Saved entries:
===
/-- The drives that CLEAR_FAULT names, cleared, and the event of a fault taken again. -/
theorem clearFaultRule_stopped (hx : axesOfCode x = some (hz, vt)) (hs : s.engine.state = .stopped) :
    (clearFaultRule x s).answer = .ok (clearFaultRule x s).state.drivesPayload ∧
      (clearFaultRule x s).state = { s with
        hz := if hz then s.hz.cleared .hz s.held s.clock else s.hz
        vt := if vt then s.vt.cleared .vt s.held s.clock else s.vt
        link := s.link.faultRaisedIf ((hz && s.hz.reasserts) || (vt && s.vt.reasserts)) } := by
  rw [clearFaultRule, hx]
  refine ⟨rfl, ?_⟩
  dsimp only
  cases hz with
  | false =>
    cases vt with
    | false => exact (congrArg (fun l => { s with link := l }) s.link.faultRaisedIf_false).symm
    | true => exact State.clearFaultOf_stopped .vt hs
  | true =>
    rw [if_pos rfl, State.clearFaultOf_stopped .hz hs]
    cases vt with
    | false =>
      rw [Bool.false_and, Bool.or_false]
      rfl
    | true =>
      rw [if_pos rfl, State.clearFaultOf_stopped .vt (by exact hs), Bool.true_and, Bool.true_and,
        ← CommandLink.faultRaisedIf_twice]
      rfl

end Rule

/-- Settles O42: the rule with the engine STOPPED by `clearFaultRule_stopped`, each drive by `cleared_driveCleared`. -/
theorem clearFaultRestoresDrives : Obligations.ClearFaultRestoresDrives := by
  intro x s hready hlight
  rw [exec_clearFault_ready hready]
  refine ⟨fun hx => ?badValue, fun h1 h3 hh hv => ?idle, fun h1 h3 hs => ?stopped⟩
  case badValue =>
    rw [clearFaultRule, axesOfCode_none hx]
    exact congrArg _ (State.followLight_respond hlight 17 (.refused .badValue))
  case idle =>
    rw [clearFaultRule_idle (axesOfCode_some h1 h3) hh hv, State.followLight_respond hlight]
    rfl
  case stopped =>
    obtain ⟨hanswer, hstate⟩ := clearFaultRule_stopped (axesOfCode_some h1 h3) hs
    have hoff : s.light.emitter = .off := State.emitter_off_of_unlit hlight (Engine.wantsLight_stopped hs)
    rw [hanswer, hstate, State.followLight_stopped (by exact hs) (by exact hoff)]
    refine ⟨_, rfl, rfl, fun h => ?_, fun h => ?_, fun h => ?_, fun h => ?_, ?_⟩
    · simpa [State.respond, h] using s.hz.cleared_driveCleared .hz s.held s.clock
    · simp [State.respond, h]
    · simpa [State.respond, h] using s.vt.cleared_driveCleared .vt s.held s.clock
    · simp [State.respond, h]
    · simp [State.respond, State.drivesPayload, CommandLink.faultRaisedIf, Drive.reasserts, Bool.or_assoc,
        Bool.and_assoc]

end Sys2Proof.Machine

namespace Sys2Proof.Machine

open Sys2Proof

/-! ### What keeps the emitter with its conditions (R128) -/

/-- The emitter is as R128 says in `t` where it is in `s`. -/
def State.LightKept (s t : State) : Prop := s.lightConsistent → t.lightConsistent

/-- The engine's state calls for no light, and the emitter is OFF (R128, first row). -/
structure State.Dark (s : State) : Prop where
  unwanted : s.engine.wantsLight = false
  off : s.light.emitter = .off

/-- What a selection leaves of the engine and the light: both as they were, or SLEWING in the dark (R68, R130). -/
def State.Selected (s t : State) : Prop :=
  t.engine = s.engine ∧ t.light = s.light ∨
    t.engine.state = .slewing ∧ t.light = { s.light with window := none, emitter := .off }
===
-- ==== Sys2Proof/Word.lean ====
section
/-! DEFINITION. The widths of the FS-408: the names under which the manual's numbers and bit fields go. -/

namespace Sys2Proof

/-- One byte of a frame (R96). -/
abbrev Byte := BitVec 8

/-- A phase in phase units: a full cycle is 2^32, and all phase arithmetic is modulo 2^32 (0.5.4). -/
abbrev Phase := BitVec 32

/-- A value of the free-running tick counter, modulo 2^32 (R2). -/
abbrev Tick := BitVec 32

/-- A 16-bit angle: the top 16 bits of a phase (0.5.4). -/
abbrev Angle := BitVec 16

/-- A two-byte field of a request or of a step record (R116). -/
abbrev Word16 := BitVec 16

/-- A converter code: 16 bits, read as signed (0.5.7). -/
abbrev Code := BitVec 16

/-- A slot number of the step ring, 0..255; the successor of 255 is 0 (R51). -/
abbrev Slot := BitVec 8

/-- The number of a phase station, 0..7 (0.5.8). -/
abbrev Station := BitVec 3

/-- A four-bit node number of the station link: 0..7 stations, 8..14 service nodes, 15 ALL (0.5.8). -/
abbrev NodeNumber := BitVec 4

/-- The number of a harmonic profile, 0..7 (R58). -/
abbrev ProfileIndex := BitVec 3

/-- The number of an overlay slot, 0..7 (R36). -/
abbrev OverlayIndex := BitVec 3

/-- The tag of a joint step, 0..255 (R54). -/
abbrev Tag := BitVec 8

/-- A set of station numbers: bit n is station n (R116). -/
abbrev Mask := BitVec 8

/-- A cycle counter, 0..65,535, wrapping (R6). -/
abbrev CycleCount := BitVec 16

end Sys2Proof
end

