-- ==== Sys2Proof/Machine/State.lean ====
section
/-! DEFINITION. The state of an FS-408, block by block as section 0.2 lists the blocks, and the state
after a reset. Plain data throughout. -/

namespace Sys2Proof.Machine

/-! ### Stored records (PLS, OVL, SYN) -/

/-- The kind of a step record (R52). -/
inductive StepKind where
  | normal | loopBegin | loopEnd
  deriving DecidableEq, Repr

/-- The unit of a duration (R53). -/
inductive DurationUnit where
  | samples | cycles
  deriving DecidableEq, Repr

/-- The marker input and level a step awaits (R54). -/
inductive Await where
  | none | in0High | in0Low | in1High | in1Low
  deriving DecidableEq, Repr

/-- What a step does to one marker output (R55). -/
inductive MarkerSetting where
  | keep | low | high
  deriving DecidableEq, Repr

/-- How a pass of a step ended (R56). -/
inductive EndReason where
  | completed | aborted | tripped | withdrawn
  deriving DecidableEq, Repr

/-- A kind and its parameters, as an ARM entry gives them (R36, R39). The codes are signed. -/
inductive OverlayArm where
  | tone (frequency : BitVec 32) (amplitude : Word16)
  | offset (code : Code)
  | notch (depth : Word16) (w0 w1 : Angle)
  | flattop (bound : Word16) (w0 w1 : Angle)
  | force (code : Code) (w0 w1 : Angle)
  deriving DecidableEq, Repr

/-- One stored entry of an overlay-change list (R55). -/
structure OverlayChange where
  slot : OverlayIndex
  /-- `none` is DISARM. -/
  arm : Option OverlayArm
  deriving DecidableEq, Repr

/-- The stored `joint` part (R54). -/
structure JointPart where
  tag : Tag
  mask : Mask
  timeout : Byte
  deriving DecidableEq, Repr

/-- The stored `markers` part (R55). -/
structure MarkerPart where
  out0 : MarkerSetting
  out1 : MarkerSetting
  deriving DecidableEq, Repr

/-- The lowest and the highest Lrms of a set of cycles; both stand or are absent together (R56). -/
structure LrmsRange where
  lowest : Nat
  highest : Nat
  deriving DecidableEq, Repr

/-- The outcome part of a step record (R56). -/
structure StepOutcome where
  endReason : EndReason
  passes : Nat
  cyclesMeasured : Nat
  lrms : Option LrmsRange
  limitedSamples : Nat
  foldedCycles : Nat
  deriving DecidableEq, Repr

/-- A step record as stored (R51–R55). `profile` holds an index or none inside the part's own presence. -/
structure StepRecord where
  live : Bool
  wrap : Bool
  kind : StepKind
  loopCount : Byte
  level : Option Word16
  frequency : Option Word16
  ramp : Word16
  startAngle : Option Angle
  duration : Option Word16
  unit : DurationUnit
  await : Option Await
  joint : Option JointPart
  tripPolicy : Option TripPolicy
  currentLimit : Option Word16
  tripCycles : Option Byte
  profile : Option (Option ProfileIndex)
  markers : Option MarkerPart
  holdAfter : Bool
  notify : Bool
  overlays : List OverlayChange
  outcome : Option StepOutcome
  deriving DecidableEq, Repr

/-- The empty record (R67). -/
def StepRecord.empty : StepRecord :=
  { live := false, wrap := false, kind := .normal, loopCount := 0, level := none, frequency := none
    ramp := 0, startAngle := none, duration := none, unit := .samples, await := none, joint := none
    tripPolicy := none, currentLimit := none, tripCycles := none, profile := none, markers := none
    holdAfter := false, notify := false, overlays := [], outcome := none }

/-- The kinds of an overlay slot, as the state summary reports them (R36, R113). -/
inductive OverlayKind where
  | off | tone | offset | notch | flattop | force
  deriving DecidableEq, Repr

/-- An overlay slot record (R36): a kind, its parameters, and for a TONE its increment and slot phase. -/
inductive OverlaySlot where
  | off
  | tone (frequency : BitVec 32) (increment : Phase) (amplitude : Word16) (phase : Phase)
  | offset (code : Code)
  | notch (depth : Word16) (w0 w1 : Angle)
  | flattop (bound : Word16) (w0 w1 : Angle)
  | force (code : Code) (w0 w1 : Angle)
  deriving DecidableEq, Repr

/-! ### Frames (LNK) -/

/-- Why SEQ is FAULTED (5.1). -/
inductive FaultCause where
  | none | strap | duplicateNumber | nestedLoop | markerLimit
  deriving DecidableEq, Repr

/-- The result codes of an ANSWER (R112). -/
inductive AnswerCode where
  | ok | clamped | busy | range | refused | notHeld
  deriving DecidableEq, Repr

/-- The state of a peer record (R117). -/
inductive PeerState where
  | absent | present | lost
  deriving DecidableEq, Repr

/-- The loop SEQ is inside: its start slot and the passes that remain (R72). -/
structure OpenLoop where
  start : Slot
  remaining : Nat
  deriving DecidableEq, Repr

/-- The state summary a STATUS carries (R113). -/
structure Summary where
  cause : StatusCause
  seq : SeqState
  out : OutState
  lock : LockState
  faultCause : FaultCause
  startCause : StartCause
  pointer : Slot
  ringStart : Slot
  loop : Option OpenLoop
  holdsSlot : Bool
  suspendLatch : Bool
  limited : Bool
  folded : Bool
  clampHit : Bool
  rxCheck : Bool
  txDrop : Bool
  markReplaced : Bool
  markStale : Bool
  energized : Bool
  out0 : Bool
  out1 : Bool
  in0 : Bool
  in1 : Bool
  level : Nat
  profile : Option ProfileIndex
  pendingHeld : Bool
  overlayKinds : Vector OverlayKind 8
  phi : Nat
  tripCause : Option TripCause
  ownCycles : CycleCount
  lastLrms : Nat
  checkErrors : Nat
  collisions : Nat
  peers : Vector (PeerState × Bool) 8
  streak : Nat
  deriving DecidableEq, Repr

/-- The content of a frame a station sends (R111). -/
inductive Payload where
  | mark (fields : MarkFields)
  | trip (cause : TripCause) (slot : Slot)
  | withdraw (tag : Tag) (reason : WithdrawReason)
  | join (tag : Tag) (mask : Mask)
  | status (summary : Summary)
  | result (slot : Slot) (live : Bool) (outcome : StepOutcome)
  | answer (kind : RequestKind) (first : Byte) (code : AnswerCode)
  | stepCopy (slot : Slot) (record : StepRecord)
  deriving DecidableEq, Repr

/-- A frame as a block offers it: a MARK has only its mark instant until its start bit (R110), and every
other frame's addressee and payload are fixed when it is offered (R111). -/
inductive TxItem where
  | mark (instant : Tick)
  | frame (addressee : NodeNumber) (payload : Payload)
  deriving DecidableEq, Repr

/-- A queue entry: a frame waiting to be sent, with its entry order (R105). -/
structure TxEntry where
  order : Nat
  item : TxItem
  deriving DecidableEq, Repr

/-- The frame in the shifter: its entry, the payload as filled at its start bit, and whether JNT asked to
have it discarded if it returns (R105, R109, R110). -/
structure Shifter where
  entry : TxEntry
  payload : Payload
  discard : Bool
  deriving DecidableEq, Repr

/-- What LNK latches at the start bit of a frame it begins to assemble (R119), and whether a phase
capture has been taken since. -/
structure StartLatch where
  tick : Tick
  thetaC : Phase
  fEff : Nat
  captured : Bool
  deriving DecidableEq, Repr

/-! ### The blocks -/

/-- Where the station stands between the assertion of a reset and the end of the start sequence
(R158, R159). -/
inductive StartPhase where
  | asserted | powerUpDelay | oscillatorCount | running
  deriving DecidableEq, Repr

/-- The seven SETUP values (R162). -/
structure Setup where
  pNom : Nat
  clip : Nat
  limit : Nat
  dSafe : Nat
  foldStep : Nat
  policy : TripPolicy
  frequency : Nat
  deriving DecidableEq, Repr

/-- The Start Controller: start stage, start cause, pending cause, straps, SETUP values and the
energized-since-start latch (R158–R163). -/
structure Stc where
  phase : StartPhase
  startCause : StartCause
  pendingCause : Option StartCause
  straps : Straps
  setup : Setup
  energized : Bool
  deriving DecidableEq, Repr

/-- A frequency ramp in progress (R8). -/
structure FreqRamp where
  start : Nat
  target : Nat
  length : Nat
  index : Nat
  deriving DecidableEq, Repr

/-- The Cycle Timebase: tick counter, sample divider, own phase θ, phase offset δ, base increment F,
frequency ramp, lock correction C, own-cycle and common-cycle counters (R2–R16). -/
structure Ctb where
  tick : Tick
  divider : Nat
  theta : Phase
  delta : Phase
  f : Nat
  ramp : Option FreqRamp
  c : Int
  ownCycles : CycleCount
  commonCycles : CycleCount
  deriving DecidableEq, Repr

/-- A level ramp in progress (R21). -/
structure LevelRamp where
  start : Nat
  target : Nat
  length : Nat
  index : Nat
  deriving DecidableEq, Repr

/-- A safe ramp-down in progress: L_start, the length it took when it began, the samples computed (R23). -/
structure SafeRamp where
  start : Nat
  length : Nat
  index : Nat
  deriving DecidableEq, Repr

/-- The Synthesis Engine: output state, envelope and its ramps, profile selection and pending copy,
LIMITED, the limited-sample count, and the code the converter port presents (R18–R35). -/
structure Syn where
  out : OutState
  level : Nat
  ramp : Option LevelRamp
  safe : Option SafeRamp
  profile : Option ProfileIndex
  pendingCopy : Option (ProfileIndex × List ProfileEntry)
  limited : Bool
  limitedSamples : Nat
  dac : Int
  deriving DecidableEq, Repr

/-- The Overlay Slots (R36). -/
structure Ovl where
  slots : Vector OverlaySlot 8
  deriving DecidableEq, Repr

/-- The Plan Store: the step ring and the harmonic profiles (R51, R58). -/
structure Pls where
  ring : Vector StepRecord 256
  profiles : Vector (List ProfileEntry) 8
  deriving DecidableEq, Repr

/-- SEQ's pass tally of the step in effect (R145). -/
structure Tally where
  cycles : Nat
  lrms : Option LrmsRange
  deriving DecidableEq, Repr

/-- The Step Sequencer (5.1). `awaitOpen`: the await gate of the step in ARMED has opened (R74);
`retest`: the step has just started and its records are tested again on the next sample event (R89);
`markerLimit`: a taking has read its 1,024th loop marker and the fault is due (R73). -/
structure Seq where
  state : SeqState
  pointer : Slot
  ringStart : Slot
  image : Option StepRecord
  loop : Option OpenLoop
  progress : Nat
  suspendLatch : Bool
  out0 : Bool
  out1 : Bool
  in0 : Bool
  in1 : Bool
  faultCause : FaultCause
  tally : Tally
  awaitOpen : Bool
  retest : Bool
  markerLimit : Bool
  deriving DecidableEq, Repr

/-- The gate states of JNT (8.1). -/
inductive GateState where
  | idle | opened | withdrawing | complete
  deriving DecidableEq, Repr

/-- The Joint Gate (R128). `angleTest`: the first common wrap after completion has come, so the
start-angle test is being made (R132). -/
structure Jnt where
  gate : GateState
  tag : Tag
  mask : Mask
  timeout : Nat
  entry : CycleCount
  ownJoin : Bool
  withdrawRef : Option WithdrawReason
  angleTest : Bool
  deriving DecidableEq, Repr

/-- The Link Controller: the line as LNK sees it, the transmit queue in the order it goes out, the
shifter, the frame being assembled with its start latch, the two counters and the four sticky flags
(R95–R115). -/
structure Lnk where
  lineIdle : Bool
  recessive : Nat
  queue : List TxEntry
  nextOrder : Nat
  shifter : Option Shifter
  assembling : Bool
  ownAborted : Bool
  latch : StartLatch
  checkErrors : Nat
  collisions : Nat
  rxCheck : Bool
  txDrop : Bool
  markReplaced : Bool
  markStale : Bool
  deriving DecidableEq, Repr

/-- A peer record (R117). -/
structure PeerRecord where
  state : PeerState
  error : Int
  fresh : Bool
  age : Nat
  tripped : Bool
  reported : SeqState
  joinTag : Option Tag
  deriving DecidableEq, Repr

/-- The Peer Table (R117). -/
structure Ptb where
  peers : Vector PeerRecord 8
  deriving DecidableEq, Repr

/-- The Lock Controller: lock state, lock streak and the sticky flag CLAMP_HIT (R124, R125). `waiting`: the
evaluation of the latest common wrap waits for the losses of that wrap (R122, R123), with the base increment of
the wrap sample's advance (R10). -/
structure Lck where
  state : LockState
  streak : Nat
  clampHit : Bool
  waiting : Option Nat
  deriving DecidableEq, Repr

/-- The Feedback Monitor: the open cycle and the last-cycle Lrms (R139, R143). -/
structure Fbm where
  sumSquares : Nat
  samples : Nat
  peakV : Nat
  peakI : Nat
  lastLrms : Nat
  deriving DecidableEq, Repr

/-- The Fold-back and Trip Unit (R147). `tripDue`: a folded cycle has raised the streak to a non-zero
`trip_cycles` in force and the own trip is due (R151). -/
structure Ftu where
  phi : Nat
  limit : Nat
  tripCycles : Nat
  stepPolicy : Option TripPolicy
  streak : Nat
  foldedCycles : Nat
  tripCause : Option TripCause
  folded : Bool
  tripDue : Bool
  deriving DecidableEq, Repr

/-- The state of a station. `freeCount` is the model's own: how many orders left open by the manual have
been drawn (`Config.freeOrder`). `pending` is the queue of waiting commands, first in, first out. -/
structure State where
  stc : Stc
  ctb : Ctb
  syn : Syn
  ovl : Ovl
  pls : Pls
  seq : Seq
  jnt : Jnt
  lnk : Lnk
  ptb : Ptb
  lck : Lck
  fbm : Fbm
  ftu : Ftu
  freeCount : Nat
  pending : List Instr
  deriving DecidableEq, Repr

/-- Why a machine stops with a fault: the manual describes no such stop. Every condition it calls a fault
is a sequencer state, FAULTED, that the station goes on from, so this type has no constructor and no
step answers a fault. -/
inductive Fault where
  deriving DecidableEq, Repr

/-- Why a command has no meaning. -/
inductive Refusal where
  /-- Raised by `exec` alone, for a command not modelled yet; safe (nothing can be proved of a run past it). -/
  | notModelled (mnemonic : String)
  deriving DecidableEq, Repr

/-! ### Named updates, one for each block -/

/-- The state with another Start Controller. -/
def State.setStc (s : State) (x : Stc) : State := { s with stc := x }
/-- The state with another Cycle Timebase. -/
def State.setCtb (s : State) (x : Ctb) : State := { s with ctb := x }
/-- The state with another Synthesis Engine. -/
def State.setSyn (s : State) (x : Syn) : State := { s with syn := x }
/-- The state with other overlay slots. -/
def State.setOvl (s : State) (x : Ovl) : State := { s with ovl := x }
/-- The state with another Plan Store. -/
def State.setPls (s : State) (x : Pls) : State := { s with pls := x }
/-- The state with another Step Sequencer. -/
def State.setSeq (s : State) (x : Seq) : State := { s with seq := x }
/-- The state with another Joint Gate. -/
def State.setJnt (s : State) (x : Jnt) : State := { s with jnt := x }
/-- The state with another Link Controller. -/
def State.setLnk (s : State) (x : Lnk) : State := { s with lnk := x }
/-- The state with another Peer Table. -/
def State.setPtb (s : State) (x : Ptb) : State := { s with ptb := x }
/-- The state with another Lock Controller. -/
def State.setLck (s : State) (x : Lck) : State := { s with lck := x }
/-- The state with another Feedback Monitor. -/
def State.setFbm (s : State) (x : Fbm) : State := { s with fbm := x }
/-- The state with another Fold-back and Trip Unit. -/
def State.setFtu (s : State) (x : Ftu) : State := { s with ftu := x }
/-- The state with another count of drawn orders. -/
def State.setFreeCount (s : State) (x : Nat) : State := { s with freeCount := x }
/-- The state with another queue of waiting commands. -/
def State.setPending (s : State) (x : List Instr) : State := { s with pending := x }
===
_Your goal_
Which lines of the data include the string "PeerState"? Find them and copy each one.

_Written answer_
inductive PeerState where
  peers : Vector (PeerState × Bool) 8
  state : PeerState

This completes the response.